Until about a month ago, my 99-year-old mother was walking,
reading the newspaper, doing crossword puzzles in the newspaper, watching
television, being conversational with a good sense of humor, and being entirely
present with no confusion or dementia noted.
Then about May 25 or so, her ankles began swelling, she had
much more difficulty walking, stopped reading the newspaper, stop doing
crossword puzzles, and had periods of confusion and memory loss.
On June 2, based on results of a 4-day earlier set of blood
tests and urinalysis obtained at home, her nurse practitioner, Susan Ward,
urged me to call paramedics to take her to the emergency room at Banner Boswell
Hospital, due to blood test results such as BMP, an indicator of congestive
heart failure, which read 1,176, while highly normal was 500, and the D Dimer
test, indicative of blood clots, with a high normal of 499, but hers was
reading over 7,000. Susan Ward arranged
for calling the paramedics, as she thought my mother was critically ill.
Long story short, ER refused to admit her for congestive
heart failure, or for potential life-threatening clotting, performing only a CT
scan of her brain to see if clots were there causing a stroke.
I have just recently found out, that blood test taken at the
ER in medical documents that I have requested to review, indicated that the D
dimer test, with the normal high of 499, in a previous high of over 7,600, was
now over 12,000. This is the test for
clotting. Her BNP with the normal high
of 500, and which had read 1,176, at the ER on June 2, was 1,818!
The social worker at the Banner-Boswell ER told me my mother
was being released and she would not be admitted, as my mother had no acute
illness that could be treated at the ER.
I asked how they could possibly release her to home when she had only
very part time caretakers at home, she could not walk now, and was quite
confused and incoherent.
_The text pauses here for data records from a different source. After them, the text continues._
/-- Eight marker frames lock on the eighth. -/
theorem test_meets_LockNeedsEightMatchesInARow :
    Rx.reset.rxstate = .listening ∧ Rx.reset.run = 0 ∧
    (Rx.reset.ticks ears (small .fixed) (List.replicate 7 loud)).rxstate = .listening ∧
    (Rx.reset.ticks ears (small .fixed) (List.replicate 7 loud ++ [loud])).rxstate = .markerLocked := by
  refine ⟨rfl, rfl, ((warm_loud 7).listening (by omega)).1, ?_⟩
  rw [← List.replicate_succ']
  exact (warm_loud 8).locked (le_refl _)

/-- One more marker frame, the first frame that is none, and another. -/
theorem test_meets_RecordingHoldsTheFramesAfterTheMarker :
    let r := rxAt .markerLocked 8 0 0
    ears.Admitted ∧ (small .fixed).Legal ∧ r.Wf (small .fixed) ∧ r.rxstate = .markerLocked ∧
    (∀ a ∈ [loud] ++ quiet 1024 :: [quiet 3], 0 < a.count.val) ∧
    r.AllTicks ears (small .fixed) (fun r a => r.matchesMarker ears (small .fixed) a = true) [loud] ∧
    (r.ticks ears (small .fixed) [loud]).matchesMarker ears (small .fixed) (quiet 1024) = false ∧
    [quiet 3].length + 1 < (small .fixed).ftr := by
  have hw : (rxAt .markerLocked 8 0 0).Wf (small .fixed) := rxAt_wf ⟨rfl, rfl, by decide⟩
  refine ⟨ears_admitted, small_legal _, hw, rfl, by decide, ⟨?_, trivial⟩, ?_, by decide⟩
  · exact loud_matches (heard_rxAt _ _ _ _ _) .fixed
  · exact quiet_differs (Heard.ticks ears_hears (heard_rxAt _ _ _ _ _) _ [loud]) .fixed 1024

theorem test_meets_CandidateEndsAfterTwiceTheBudget :
    let r := rxAt .markerLocked 8 0 0
    ears.Admitted ∧ (small .fixed).Legal ∧ r.Wf (small .fixed) ∧ r.rxstate = .markerLocked ∧ 0 < (quiet 1024).count.val ∧
    r.matchesMarker ears (small .fixed) (quiet 1024) = false ∧ (∀ a ∈ [loud, quiet 1, loud], 0 < a.count.val) ∧
    [loud, quiet 1, loud].length + 1 = (small .fixed).ftr ∧ [quiet 0, quiet 0, loud, quiet 0].length = (small .fixed).fta :=
  ⟨ears_admitted, small_legal _, rxAt_wf ⟨rfl, rfl, by decide⟩, rfl, by decide,
    quiet_differs (heard_rxAt _ _ _ _ _) .fixed 1024, by decide, by decide, by decide⟩

theorem test_meets_AnalysisDecidesEveryGroupByItsWindow :
    let r := rxAt .analyzing 8 0 4
    ears.Admitted ∧ (small .fixed).Legal ∧ r.Wf (small .fixed) ∧ r.rxstate = .analyzing ∧ r.flta.toNat = (small .fixed).fta ∧
    (∀ k : Fin 256, ears.val (r.acc.get k) = 0) ∧ ears.val r.facc = 0 ∧ r.rxraw = [] ∧ [quiet 0, loud, quiet 0, quiet 1].length = (small .fixed).fta := by
  have hf : (small .fixed).fta = 4 := by decide
  exact ⟨ears_admitted, small_legal _, rxAt_wf ⟨rfl, by decide, by rw [hf]; decide⟩, rfl, by decide, fun k => by simp [rxAt, Rx.reset],
    rfl, rfl, by decide⟩

/-- Both modes, each with its greatest number of byte errors: one in the length codeword, ECC div 2 in the payload codeword. -/
theorem test_meets_CodewordWithFewErrorsDecodesToItsText :
    let text : List Byte := [0x68, 0x69]
    let e1 : List Byte := [9, 0, 0]
    let e2 : List Byte := [1, 0, 0, 0]
    let e3 : List Byte := List.replicate 33 0 ++ [1]
    knowsHi.Admitted ∧ (∀ m, (small m).Legal) ∧ text.length ≤ 140 ∧
    (knowsHi.Corrects 2 [BitVec.ofNat 8 text.length] ∧ knowsHi.Corrects (small .variable).ecc.toNat text ∧
      e1.length = 3 ∧ byteWeight e1 ≤ 1 ∧ e2.length = text.length + (small .variable).ecc.toNat ∧
      byteWeight e2 ≤ (small .variable).ecc.toNat / 2 ∧
      ∀ i < (codeword knowsHi (small .variable) text).length,
        Memory.read Space.rxraw (Memory.fill Space.rxraw [11, 0, 0, 0x69, 0x69]) i =
          (codeword knowsHi (small .variable) text).getD i 0 ^^^ (e1 ++ e2).getD i 0) ∧
    (knowsHi.Corrects (small .fixed).ecc.toNat (fixedPayload text) ∧ e3.length = 32 + (small .fixed).ecc.toNat ∧
      byteWeight e3 ≤ (small .fixed).ecc.toNat / 2 ∧
      ∀ i < (codeword knowsHi (small .fixed) text).length,
        Memory.read Space.rxraw (Memory.fill Space.rxraw ([0x68, 0x69] ++ List.replicate 31 0 ++ [1])) i =
          (codeword knowsHi (small .fixed) text).getD i 0 ^^^ e3.getD i 0) := by
  refine ⟨knowsHi_admitted, small_legal, by decide, ⟨?_, ?_, by decide, by decide, by decide, by decide, by decide +kernel⟩,
    ⟨?_, by decide, by decide, by decide +kernel⟩⟩
  · exact knows_corrects rfl rfl _ _ (fun _ => by decide) (fun h => by simp at h) (fun h => by simp at h) (by simp)
  · exact knows_corrects rfl rfl _ _ (fun h => by simp at h) (fun _ => rfl) (fun h => by simp at h) (by simp)
  · exact knows_corrects rfl rfl _ _ (fun h => by rw [length_fixedPayload] at h; omega) (fun h => by rw [length_fixedPayload] at h; omega)
      (fun _ => rfl) (by rw [length_fixedPayload]; omega)

def hiText : List Byte := [0x68, 0x69]

/-- What "hi" is encoded to at FPT = 1, BPT = 32, in each mode: group 0 and, in FixedLength mode, two parity bytes in group 1. -/
def hiBytes : Mode → List Byte
  | .variable => [2, 0, 0, 0x68, 0x69, 0, 0]
  | .fixed => fixedPayload hiText ++ [0, 0]

theorem hi_codeword (m : Mode) : codeword knowsHi (small m) hiText = hiBytes m := by cases m <;> decide +kernel

/-- Past the 32 bytes of the payload the codeword is zeros. -/
theorem hiBytes_tail {m : Mode} {i : Nat} (hi : 32 ≤ i) : (hiBytes m).getD i 0 = 0 := by
  cases m
  · exact List.getD_eq_default _ _ (by simp [hiBytes]; omega)
  · rw [hiBytes, List.getD_append_right _ _ _ _ (by rw [length_fixedPayload]; exact hi)]
    generalize i - (fixedPayload hiText).length = j
    rcases j with _ | _ | j <;> rfl

/-- Row 2 of its recording, which holds group 0: magnitude 1 at each 1 bit. -/
def hiRow (m : Mode) : RecRow := Vector.ofFn fun k =>
  if ((hiBytes m).getD (k.val / 8) 0).getLsbD (k.val % 8) then .bin (Vector.replicate 1024 0) 0 else .zero

/-- A receiver about to analyze that recording. -/
def hiRx (m : Mode) : Rx :=
  { rxAt .analyzing 8 0 (BitVec.ofNat 16 (small m).fta) with recMem := Memory.write Space.recMem [] 2 (hiRow m) }

theorem withRec_wf {c : Cfg} {q : Rx} (hq : q.Wf c) {m : RowMem RecRow} (h1 : Memory.wf Space.recMem m) :
    Rx.Wf c { q with recMem := m } := { hq with recMem := h1 }

theorem hiRx_wf (m : Mode) : (hiRx m).Wf (small m) := by
  have hc : (rxAt .analyzing 8 0 (BitVec.ofNat 16 (small m).fta)).CursorsFit (small m) := by
    cases m <;> exact ⟨rfl, by decide, by decide⟩
  exact withRec_wf (rxAt_wf hc) (Memory.wf_write _ (Memory.wf_nil _) _ _)

/-- A recording that holds only the window of the codeword of "hi" reads as that codeword. -/
theorem hiRow_bits (m : Mode) (r : Rx) (hm : r.recMem = Memory.write Space.recMem [] 2 (hiRow m)) (hl : r.recf = []) :
    ∀ g < (small m).gmax, ∀ k : Fin 256, k.val < (small m).ndb →
      g * (small m).bpt.toNat + k.val / 8 < (codeword knowsHi (small m) hiText).length →
      (r.WindowBit knowsHi (small m) g k ↔
        ((codeword knowsHi (small m) hiText).getD (g * (small m).bpt.toNat + k.val / 8) 0).getLsbD (k.val % 8) = true) := by
  have hw : (small m).window = 1 := by cases m <;> decide
  have hn : (small m).nbl = 0 := by cases m <;> decide
  have hb : (small m).bpt.toNat = 32 := by cases m <;> decide
  have hp : (small m).fpt.toNat = 1 := by cases m <;> decide
  have hz : ∀ i, 32 ≤ i → (hiBytes m).getD i 0 = 0 := fun _ => hiBytes_tail
  rw [hi_codeword]
  intro g _ k _ _
  have e1 : r.windowFloor knowsHi (small m) g 1 = 0 := by
    simp [Rx.windowFloor, hl, Space.recf]
  have e2 : r.windowSum knowsHi (small m) g 1 k = if g = 0 then knowsHi.val ((hiRow m).get k) else 0 := by
    simp only [Rx.windowSum, List.range_one, List.map_cons, List.map_nil, List.sum_cons, List.sum_nil, hn, hm, hp, add_zero]
    rw [Memory.read_write _ (Memory.wf_nil _)]
    split
    · rw [if_pos (by omega)]
    · rename_i h
      rw [if_neg (fun hg => h ⟨by omega, by decide⟩)]
      simp [Space.recMem]
  rw [Rx.windowBit_iff, hw, e1, e2, hb]
  split
  · rename_i hg
    subst hg
    simp only [hiRow, Vector.get_ofFn, Nat.zero_mul, Nat.zero_add]
    by_cases h : ((hiBytes m).getD (k.val / 8) 0).getLsbD (k.val % 8) = true
    · have e3 : knowsHi.val (.bin (Vector.replicate 1024 0) 0) = 1 := by simp [knowsHi, hears, Engine.ofSpecMag]
      rw [if_pos h, e3]
      exact iff_of_true (by norm_num) h
    · rw [if_neg h, Params.val_zero]
      exact iff_of_false (by norm_num) h
  · rw [hz _ (by omega)]
    simp

theorem hiRx_start (m : Mode) : (hiRx m).rxstate = .analyzing ∧ (hiRx m).flta.toNat = (small m).fta ∧
    (∀ k : Fin 256, knowsHi.val ((hiRx m).acc.get k) = 0) ∧ knowsHi.val (hiRx m).facc = 0 ∧ (hiRx m).rxraw = [] := by
  refine ⟨rfl, ?_, fun k => by simp [hiRx, rxAt, Rx.reset], rfl, rfl⟩
  show (BitVec.ofNat 16 (small m).fta).toNat = _
  cases m <;> decide

theorem hiText_corrects {P : Params} (he : P.enc = appendZeros) (hd : P.dec = decodeHi) :
    P.Corrects 2 [BitVec.ofNat 8 hiText.length] ∧ P.Corrects 2 hiText ∧ P.Corrects 2 (fixedPayload hiText) :=
  ⟨knows_corrects he hd _ _ (fun _ => by decide) (fun h => by simp [hiText] at h) (fun h => by simp [hiText] at h) (by simp),
    knows_corrects he hd _ _ (fun h => by simp [hiText] at h) (fun _ => rfl) (fun h => by simp [hiText] at h) (by simp [hiText]),
    knows_corrects he hd _ _ (fun h => by rw [length_fixedPayload] at h; omega) (fun h => by rw [length_fixedPayload] at h; omega)
      (fun _ => rfl) (by rw [length_fixedPayload]; omega)⟩

/-- Both modes. -/
theorem test_meets_CleanRecordingDeliversItsText :
    knowsHi.Admitted ∧ hiText.length ≤ 140 ∧
    knowsHi.Corrects 2 [BitVec.ofNat 8 hiText.length] ∧ knowsHi.Corrects (small .variable).ecc.toNat hiText ∧
    knowsHi.Corrects (small .fixed).ecc.toNat (hiText.take 32 ++ List.replicate (32 - hiText.length) 0) ∧
    ∀ m, (small m).mode = m ∧ (small m).Legal ∧ (hiRx m).Wf (small m) ∧
    ((hiRx m).rxstate = .analyzing ∧ (hiRx m).flta.toNat = (small m).fta ∧
      (∀ k : Fin 256, knowsHi.val ((hiRx m).acc.get k) = 0) ∧ knowsHi.val (hiRx m).facc = 0 ∧ (hiRx m).rxraw = []) ∧
    (List.replicate (small m).fta (quiet 0)).length = (small m).fta ∧
    ∀ g < (small m).gmax, ∀ k : Fin 256, k.val < (small m).ndb →
      g * (small m).bpt.toNat + k.val / 8 < (codeword knowsHi (small m) hiText).length →
      ((hiRx m).WindowBit knowsHi (small m) g k ↔
        ((codeword knowsHi (small m) hiText).getD (g * (small m).bpt.toNat + k.val / 8) 0).getLsbD (k.val % 8) = true) := by
  obtain ⟨h1, h2, h3⟩ := hiText_corrects (P := knowsHi) rfl rfl
  exact ⟨knowsHi_admitted, by decide, h1, h2, h3, fun m => ⟨rfl, small_legal m, hiRx_wf m, hiRx_start m, List.length_replicate,
    hiRow_bits m (hiRx m) (by simp only [hiRx]) (by simp only [hiRx, rxAt, Rx.reset])⟩⟩

/-! ### A loopback of the text "hi", in both modes -/

/-- The groups of a session of "hi" at the smallest configuration. -/
def hiGroups : Mode → Nat
  | .variable => 1
  | .fixed => 2

/-- The frames of that session, and one of silence. -/
def hiFrames (m : Mode) : List Answer :=
  sessionAnswers (small m) (Memory.fill Space.enc (hiBytes m)) (hiGroups m) ++ [quiet 1024]

/-- Sample n of frame f of that session. -/
def hiSample (m : Mode) (f n : Nat) : Int := frameSample (small m) (Memory.fill Space.enc (hiBytes m)) (hiGroups m) f n

theorem length_hiFrames (m : Mode) : (hiFrames m).length = 29 + hiGroups m := by
  have e : sessionFrames (small m) (hiGroups m) = 28 + hiGroups m := by cases m <;> decide
  simp [hiFrames, sessionAnswers, e]; omega

theorem get_hiFrames {m : Mode} {f : Nat} (hf : f < 28 + hiGroups m) : (hiFrames m).getD f default =
    ⟨1024, Vector.ofFn fun n => BitVec.ofInt 16 (hiSample m f n.val)⟩ := by
  have e : sessionFrames (small m) (hiGroups m) = 28 + hiGroups m := by cases m <;> decide
  rw [hiFrames, List.getD_append _ _ _ _ (by simpa [sessionAnswers, e] using hf)]
  simp [sessionAnswers, e, hf, hiSample]

/-- What the receiver is to hear: the marker in the MARKER frames, and the bits of the payload in the frame of group 0. -/
def loopHear (m : Mode) (x : Frame) (b : Nat) : Bool :=
  if x.get 1 = BitVec.ofInt 16 (hiSample m 0 1) then markerBins b
  else if x.get 1 = BitVec.ofInt 16 (hiSample m 18 1) then
    17 ≤ b && b ≤ 272 && ((hiBytes m).getD ((b - 17) / 8) 0).getLsbD ((b - 17) % 8)
  else false

/-- Collaborators that hear so. -/
noncomputable def loop (m : Mode) : Params := ⟨hears (loopHear m), appendZeros, decodeHi⟩

theorem loop_hears (m : Mode) : Hears (loop m) (loopHear m) := by
  refine ⟨rfl, fun x b hb => ?_⟩
  unfold loopHear
  split
  · simp [markerBins]; omega
  · split
    · simp; omega
    · rfl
I felt at least they could stabilize her condition
rather than just push her out the door.
The social worker told me, that that does not matter, the
doctor stated that she was going to be released now as there was no acute
medical condition that could be treated at the ER, the doctor said she had to
go home now. She told me that my mother
should never have been brought to that ER, because there is no acute condition
that could be medically treated. Yet that same doctor, Matthew Jones, had said
to release her to home with only part-time caretakers would be dangerous. Later, the social worker said my mother would
be released to home anyway.
Subsequently I found out that the reason my mother was not
admitted, is that during a previous hospitalization after a fall which put her
into a convalescent home for 17 days, is that she had signed a “do not
resuscitate” document which precluded aggressive treatment in cases where there
is heart failure or stroke, or coma.
However, the hidden or unspoken protocols of the banner-Boswell ER was
that any elderly person with a DNR would not be admitted to the hospital for
treatment of the underlying issues such as congestive heart failure, potential
clotting, or whatever other condition had led to the patient seeking help at
the ER.
That is, the ER had a protocols which made it impossible for
an elderly person such as my mother in a very fragile state of health, to
receive healthcare, because she was too fragile to be moved to a doctor’s
office by car, sit in a waiting room waiting to be seen, and then be
transported back. That is why Susan Ward
had her taken by ambulance to the banner by ER, because she thought she was too
fragile to be moved by any other mode of transport.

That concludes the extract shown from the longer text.